Comme d’habitude, la bataille des chiffres fait rage. La municipalité estime à 120 le nombre d’occupants, en ne comptant que ceux qui ont déposé un projet artistique à la mairie. Les artistes, eux, affirment être beaucoup plus nombreux, environ 400. Même la surface de l’immeuble fait débat. 18 000 m² dit la mairie, le double estiment ses occupants.
Évoquée depuis près de deux ans, la relocalisation des artistes, s’est soudainement précisée début juin. Lors d’une conférence de presse à la Mairie du 3ème, les adjoints à la Culture et à l’Urbanisme de Lyon et le maire du 3ème ont annoncé que les occupants devaient quitter les lieux d’ici le 31 juillet pour laisser place à un « projet urbain d’intérêt général ».
Début 2008, Gérard Collomb avait annoncé que les hangars industriels devaient céder la place à une extension de la SEPR (Société d’enseignement professionnel du Rhône), qui occupe déjà la partie sud du tènement. Une bibliothèque, un gymnase, un espace vert de 6000 m², des logements étudiants et des lofts d’artistes devront aussi être créés. Les élus expliquent ce soudain empressement par la vétusté du site, l’amiante, les risques d’accidents ou encore le mécontentement des voisins.
En 2008, Gérard Collomb s’était engagé que le « projet d’aménagement ne démarrera qu’un fois que des solutions de relocalisation [des] projets auront été trouvées. » Sur le papier le maire de Lyon a tenu promesse, en dénichant le bâtiment Lamartine, une ancienne usine mise aux normes, à côté du stade Marc-Vivien Foé, toujours dans le 3ème arrondissement. Une solution encore une fois précaire, puisque le site devrait, à terme, céder sa place à une extension du terrain de foot voisin. Principal souci, il ne mesure que 3500 m², soit beaucoup moins que le friche. Et, il ne sera disponible qu’en septembre ou octobre prochains. « Qu’est-ce qu’on fait de notre matos ? On va répéter où ? », s’écrie Messaline, une comédienne-danseuse qui vient répéter à la friche 1 à 2 fois par semaine. « On a des planchers, camions, décors, costumes... ». Réponse vague de la mairie qui affirme chercher une solution pour entreposer le matériel. Pour le reste, l’adjoint à la Culture Georges Képénékian assure « poursuivre la recherche de nouveaux lieux complémentaires de cet espace » et évoque Tarare ou la vallée du Giers, où les élus souhaiteraient accueillir des artistes. Là non plus, rien de concret n’a été annoncé.

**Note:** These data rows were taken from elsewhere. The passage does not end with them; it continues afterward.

/-- The management controller and package (R409 to R411, R430 to R433). -/
structure Pkg where
  boot : Boot
  mbcmd : Word
  mbarg : List Word
  mbstat : Word
  /-- the base address of function 0's BAR0 (R415), and the job key an SPDM session has supplied (R433) -/
  bar0 : Word
  spdmKey : Option (BitVec 256)
  flash : List Byte
  staging : List Byte
  running : List Byte
  minVersion : Nat
  netid : BitVec 19
  inflow : Nat
  overRun : Nat
  overAmps : Bool
  msWatts : List Nat
  dests : List NetDest
  portq : KMap Nat
  /-- ordered operations that have arrived and stand behind one that waits for residency (R281, R429) -/
  netHeld : List NetOp
  replies : List Reply
  /-- the SRAM rail's voltage as last sensed, in mV (R12, R436) -/
  sram : Nat
  boundary : Nat
  deriving DecidableEq, Repr

/-- The whole machine. -/
structure State where
  /-- device time in ns (R185) -/
  now : Nat
  agenda : List Move
  focus : Option Focus
  /-- counter of free values (the model's own, log entry 7) -/
  free : Nat
  /-- identifier counters (the model's own, log entry 6) -/
  nextUid : Nat
  nextId : Nat
  dram : List Host.Cell
  spad : List Host.Cell
  host : List Host.Cell
  acc : List Host.Cell
  /-- poisoned 8-byte words, as address / 8, by space (R393) -/
  badDram : List Nat
  badSpad : List Nat
  badAcc : List Nat
  /-- pending writes, in the order they left or entered the die cache -/
  writes : List Write
  heads : List Heads
  homeOps : List HomeOp
  ctxs : KMap Ctx
  tasks : KMap Task
  cmds : KMap Cmd
  bricks : KMap Brick
  courses : KMap Course
  dies : KMap Die
  piers : KMap Pier
  parts : KMap Part
  bars : KMap BarNote
  /-- 64 KiB pages of device memory that DPLACE has placed: page to pseudo-channel (R362) -/
  places : KMap Nat
  pkg : Pkg
  outbox : List Out
  deriving DecidableEq, Repr

/-- A slot as mapped (R51). -/
def Slot.fresh : Slot := ⟨none, none, none, none, [], .idle, 0, false⟩

/-- A context that no task is bound to; its registers hold the binding values of R27 (log entry 1). -/
def Ctx.reset : Ctx :=
  { uid := 0, g := Vector.replicate 64 0, v := Vector.replicate 32 0, h := Vector.replicate 16 0,
    m := Vector.replicate 8 (BitVec.allOnes 128), pc := 0, prev := 0, blks := [], fpmode := 0, mxstall := 0,
    mxissue := 0, bankconf := 0, trimsave := 0, entry := ⟨[], 0, 0, 0, 0, 0⟩, pmaAt := (0, 0), held := 0, poolsplit := 0, trapvec := 0, trapcause := 0,
    trapinfo := 0, savearea := 0, priv := false, idle := none, haltReq := none, halted := false, fetchWait := none,
    fetchFail := none, leaseAdds := [], leaseWait := none, didAt := 0, yielding := false, runSince := 0, preemptAt := none }

/-- A timeline at binding (R27). -/
def Timeline.zero : Timeline := ⟨0, 0, [], [], [], 0, 0⟩

/-- A brick after reset (R350); its token bucket is full (log entry 3). -/
def Brick.reset : Brick :=
  { rfu := 4, accu := 32, pending := none, dq0 := [], dq1 := [], dq2 := [], dq3 := [], blockers := [], bucket := 16384,
    pma := [], run := none, stallAt := none, chan0 := [], chan1 := [], drains := [], tags := [], banks := [] }

/-- A course after reset: point 9 (R396), thermal ceiling 15 (R414); the rest log entry 2. -/
def Course.reset : Course :=
  { vf := 9, cur := 9, target := 9, req := 9, status := 0, step := none, clk := 9, therm := 0, curlim := 0, grants := [],
    earlies := [], notices := [], boost := false, early := false, curlimited := false, tceil := 15, tcount := 0,
    rail := 600, droop := false, droopAt := 0, steadyAt := none, drooped := 0, halve := false, stall := 0, sampleAt := 0,
    govAt := 0, stalled := 0, counted := 0, sample := none, vfLog := [], vfOps := ⟨0, 0, []⟩, limOps := ⟨0, 0, []⟩, cycBase := 0, cycAt := 0 }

En plus de leurs locaux de travail, les artistes entendent défendre « un lieu de création libre et alternatif, un multi croisement de points de vue sur l’art et la vie, un laboratoire de la société civile ». « Nous ne voulons pas être rentables et, en cela, nous ne pouvons en aucun cas satisfaire les ambitions individuelles des acteurs de cette politique », écrivent-ils sur un blog. « On assiste à une marchandisation de l’art », déplore aussi Messaline. « Nous sommes contre cette politique mercantile. » Elle prévient : « On n’a pas envie de partir. On sera là le 31 juillet. Et le 1er août aussi. »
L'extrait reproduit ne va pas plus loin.